Dollar Bay High School is located in Dollar Bay, Michigan. It was established in 1914 and lies right on the outer boundary of Dollar Bay, a small town on the Keweenaw Waterway. The school has fewer than 400 students, K-12. Most active students are from Dollar Bay, Tamarack City, Hubbell, Hancock, and Lake Linden.

==Academics==
Dollar Bay offers dual enrollment for students through neighboring colleges, Gogebic Community College, Michigan Tech and formerly Finlandia University. Students involved in this program will go to a university of choice for 2 hours and join in the class they have chosen.

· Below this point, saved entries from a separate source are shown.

/-- Refuse with code 2 and one permission violation. -/
def SqCheck.invalid (c : SqCheck) (ctx va : Nat) : SqCheck := { c with m := c.m.violate ctx 2 va, code := 2 }

/-- Read one problem: its descriptor, words 5-7 of its shift descriptor, its observation list. -/
def SqCheck.problem (c : SqCheck) (ctx va : Nat) : SqCheck :=
  if c.code != 0 then c
  else
    let (d, bad, viol) := c.m.descRead ctx va 16
    let c := { c with m := c.m.look (sqWho ctx) va 128 }
    if bad then { c with code := 4 }
    else if viol || !pdValid d then c.invalid ctx va
    else
      let sh := if pdSdesc d = 0 then ([0, 0, 0], false, false) else c.m.descRead ctx (pdSdesc d + 40) 3
      let c := if pdSdesc d = 0 then c else { c with m := c.m.look (sqWho ctx) (pdSdesc d + 40) 24 }
      if sh.2.1 then { c with code := 4 }
      else if sh.2.2 || (pdSdesc d != 0 && !shiftValid d (sh.1.getD 0 0) (sh.1.getD 1 0) (sh.1.getD 2 0)) then
        c.invalid ctx (pdSdesc d)
      else if pdKind d != 2 then { c with probs := c.probs ++ [(d, [], sh.1)] }
      else
        let r := c.m.engRead ctx (pdObs d) 8 (pdM d)
        let c := { c with m := c.m.look (sqBulk ctx) (pdObs d) (8 * pdM d) }
        if r.bad then { c with code := 4 }
        else if r.viols != 0 || !obsValid d r.words then c.invalid ctx (pdObs d)
        else { c with probs := c.probs ++ [(d, r.words, sh.1)] }

/-- Refuse a submission: SQ_REFUSED and source 193. -/
def Module.sqRefuse (m : Module) (code : Nat) : Module × Nat := ((m.addF Reg.SQ_REFUSED.count 1).raise 193, code)

/-- The queue's counts (09 Table 9-2). -/
def Module.sqCounts (m : Module) : Module :=
  let q := m.sq.probs.length + m.sq.entries.length
  (m.setF Reg.SQ_QUEUE.queued q).setF Reg.SQ_QUEUE.free (65536 - q)

/-- Queue checked problems: consecutive batched descriptors of one submission form groups of at most 32 (09 R209); a group ends
before a problem whose shift descriptor one of its members names, which 10 R233 holds apart. -/
def groupProblems (id sub ctx : Nat) : List Problem → List (List Nat × List Nat × List Nat) → List Problem
  | acc, [] => acc
  | acc, (d, obs, sh) :: rest =>
    let me := id + acc.length
    let lead := match acc.getLast? with
      | none => me
      | some p =>
        let g := acc.filter (fun x => x.group == p.group)
        let e := p.words
        let same := pdKind d == 0 && pdKind e == 0 && pdProg d == pdProg e && pdN d == pdN e && pdM d == pdM e &&
          pdPair d == pdPair e && pdLm d == pdLm e && pdIters d == pdIters e && pdPhash d == pdPhash e
        let free := pdSdesc d == 0 || !g.any (fun x => pdSdesc x.words == pdSdesc d)
        if same && free && decide (g.length < 32) then p.group else me
    let p : Problem := { id := me, sub := sub, ctx := ctx, words := d, obs := obs,
                         ohash := if pdKind d = 2 then crc32c obs else 0, shift := sh, group := lead, phase := 0, fin := none }
    groupProblems id sub ctx (acc ++ [p]) rest

/-- Submit a header of problems (09 R195, R196): the code. -/
def Module.sqSubmit (m : Module) (ctx va : Nat) : Module × Nat :=
  if m.oos || !m.bit Reg.SQ_CTRL.accept then m.sqRefuse 3
  else if va % 64 != 0 then (m.violate ctx 2 va).sqRefuse 2
  else
    let (h, bad, viol) := m.descRead ctx va 8
    let m := m.look (sqBulk ctx) va 64
    let w (i : Nat) : Nat := h.getD i 0
    let probs := w 0 % 2 ^ 48
    let count := w 0 / 2 ^ 48 + 1
    let completion := w 1
    let ok := probs % 128 == 0 && decide (completion < 2 ^ 48) && completion % 32 == 0 && decide (w 3 ≤ 1) &&
      w 4 == 0 && w 5 == 0 && w 6 == 0 && w 7 == 0
    if bad then m.sqRefuse 4
    else if viol || !ok then (m.violate ctx 2 va).sqRefuse 2
    else
      let c := (List.range count).foldl (fun c i => c.problem ctx (probs + 128 * i))
        ({ m := m, code := 0, probs := [] } : SqCheck)
      if c.code != 0 then c.m.sqRefuse c.code
      else if m.getF Reg.SQ_QUEUE.free < count then c.m.sqRefuse 1
      else
        let q := c.m.sq
        let sub : Submission := { id := q.nextId, ctx := ctx, accept := m.pilot, budget := w 2, cutoff := w 3 == 1, late := false,
                                  completion := completion, isAdj := false, count := count, left := count, lostParts := 0,
                                  missed := false, parted := false }
        let ps := groupProblems (q.nextId + 1) sub.id ctx [] c.probs
        let m1 := c.m.setSq { q with subs := q.subs ++ [sub], probs := q.probs ++ ps, nextId := q.nextId + 1 + count }
        ((m1.sqCounts).wake 5 ctx, 0)

/-- Submit an adjoint header (10 R240): the code. -/
def Module.adjSubmit (m : Module) (ctx va : Nat) : Module × Nat :=
  if m.oos || !m.bit Reg.SQ_CTRL.accept then m.sqRefuse 3
  else if va % 32 != 0 then (m.violate ctx 2 va).sqRefuse 2
  else
    let (h, bad, viol) := m.descRead ctx va 4
    let m := m.look (sqBulk ctx) va 32
    let w (i : Nat) : Nat := h.getD i 0
    let list := w 0 % 2 ^ 48
    let count := w 0 / 2 ^ 48 + 1
    let ok := list % 32 == 0 && decide (w 1 < 2 ^ 48) && w 1 % 32 == 0 && w 2 == 0 && w 3 == 0
    if bad then m.sqRefuse 4
    else if viol || !ok then (m.violate ctx 2 va).sqRefuse 2
    else
      let c := (List.range count).foldl (fun (c : SqCheck) i =>
          if c.code != 0 then c
          else
            let (e, bad, viol) := c.m.descRead ctx (list + 32 * i) 4
            let c := { c with m := c.m.look (sqBulk ctx) (list + 32 * i) 32 }
            let x (i : Nat) : Nat := e.getD i 0
            if bad then { c with code := 4 }
            else if viol || x 0 / 2 % 2 ^ 31 != 0 || decide (2 ^ 48 ≤ x 1) || decide (2 ^ 48 ≤ x 2) || x 3 != 0 ||
                x 1 % 8 != 0 || x 2 % 8 != 0 || (x 1 == 0 && x 0 % 2 == 0) then c.invalid ctx (list + 32 * i)
            else { c with probs := c.probs ++ [(e, [], [])] }) ({ m := m, code := 0, probs := [] } : SqCheck)
      if c.code != 0 then c.m.sqRefuse c.code
      else if m.getF Reg.SQ_QUEUE.free < count then c.m.sqRefuse 1
      else
        let q := c.m.sq
        let sub : Submission := { id := q.nextId, ctx := ctx, accept := m.pilot, budget := 0, cutoff := false, late := false,
                                  completion := w 1, isAdj := true, count := count, left := count, lostParts := 0,
                                  missed := false, parted := false }
        let es := c.probs.zipIdx.map (fun (p, i) =>
          ({ id := q.nextId + 1 + i, sub := sub.id, ctx := ctx, va := list + 32 * i, words := p.1, phase := 0, proc := 0,
             cores := [], u := none, word3 := 0, bank := false } : AdjEntry))
        let m1 := c.m.setSq { q with subs := q.subs ++ [sub], entries := q.entries ++ es, nextId := q.nextId + 1 + count }
        ((m1.sqCounts).wake 5 ctx, 0)

/-! ### Looking up and changing entries -/

def Module.sqSub (m : Module) (id : Nat) : Option Submission := m.sq.subs.find? (fun x => x.id == id)
def Module.sqProb (m : Module) (id : Nat) : Option Problem := m.sq.probs.find? (fun x => x.id == id)
def Module.sqRun (m : Module) (id : Nat) : Option SolverRun := m.sq.runs.find? (fun x => x.id == id)
def Module.sqEntry (m : Module) (id : Nat) : Option AdjEntry := m.sq.entries.find? (fun x => x.id == id)

def Module.modSub (m : Module) (id : Nat) (f : Submission → Submission) : Module :=
  m.setSq { m.sq with subs := m.sq.subs.map (fun x => if x.id = id then f x else x) }
def Module.modProb (m : Module) (id : Nat) (f : Problem → Problem) : Module :=
  m.setSq { m.sq with probs := m.sq.probs.map (fun x => if x.id = id then f x else x) }
def Module.modRun (m : Module) (id : Nat) (f : SolverRun → SolverRun) : Module :=
  m.setSq { m.sq with runs := m.sq.runs.map (fun x => if x.id = id then f x else x) }
def Module.modEntry (m : Module) (id : Nat) (f : AdjEntry → AdjEntry) : Module :=
  m.setSq { m.sq with entries := m.sq.entries.map (fun x => if x.id = id then f x else x) }

/-- Is a submission late (10 R220)? Once late it stays late. -/
def Module.isLate (m : Module) (id : Nat) : Bool :=
  match m.sqSub id with
  | none => false
  | some x => x.late || (x.budget != 0 && decide (x.accept + x.budget ≤ m.pilot))

/-- The counter event of a context's solver work. -/
def sqEv (ctx : Nat) : Ev := { Ev.none with ctx := some ctx }

/-! ### Leased cores (09 R210) -/

/-- Do runs or entries use a core? -/
def Module.coreTaken (m : Module) (c : Nat) : Bool :=
  m.sq.runs.any (fun r => r.cores.contains c) || m.sq.entries.any (fun e => e.cores.contains c)

/-- The cores of a cluster. -/
def clusterCores (g : Nat) : List Nat := (List.range 16).map (fun i => g * 16 + i)

/-- The clusters that a context leases and that the sequencer may use. -/
def Module.leased (m : Module) (ctx : Nat) : List Nat :=
  (List.range 128).filter (fun g => m.getF (Reg.SQ_LOWN.state g) == 2 && m.getF (Reg.SQ_LOWN.owner g) == ctx &&
    !m.sq.releasing.contains g)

Dollar Bay offers electives.

==Sports and clubs==
Dollar Bay offers many sports and clubs for its student body.

- Basketball
There are full Varsity and Junior Varsity boys and girls teams along with programs for middle school students and children in the elementary for early basketball development.

- Hockey
Dollar Bay merges their team with nearby Jeffers High School to form a full squad.

- Football
Dollar Bay participates in a co-op with Hancock High School.

- Track
Varsity and Junior Varsity track teams are available for students 7-12 to join.

- Golf
Starting in 2016, Golf is a co-ed sport available at the high school level.

- Cross Country
Students in grades 7-12 can compete in Junior High, Junior Varsity or Varsity Cross Country.

- Cheerleading
Cheerleading is open for girls 7-12.

- Quiz bowl
Students 7-12 are eligible for quiz bowl.

- Chorus
Chorus is offered for all students grade 7-12, and is held during lunch period on Mondays, Wednesdays, and Fridays.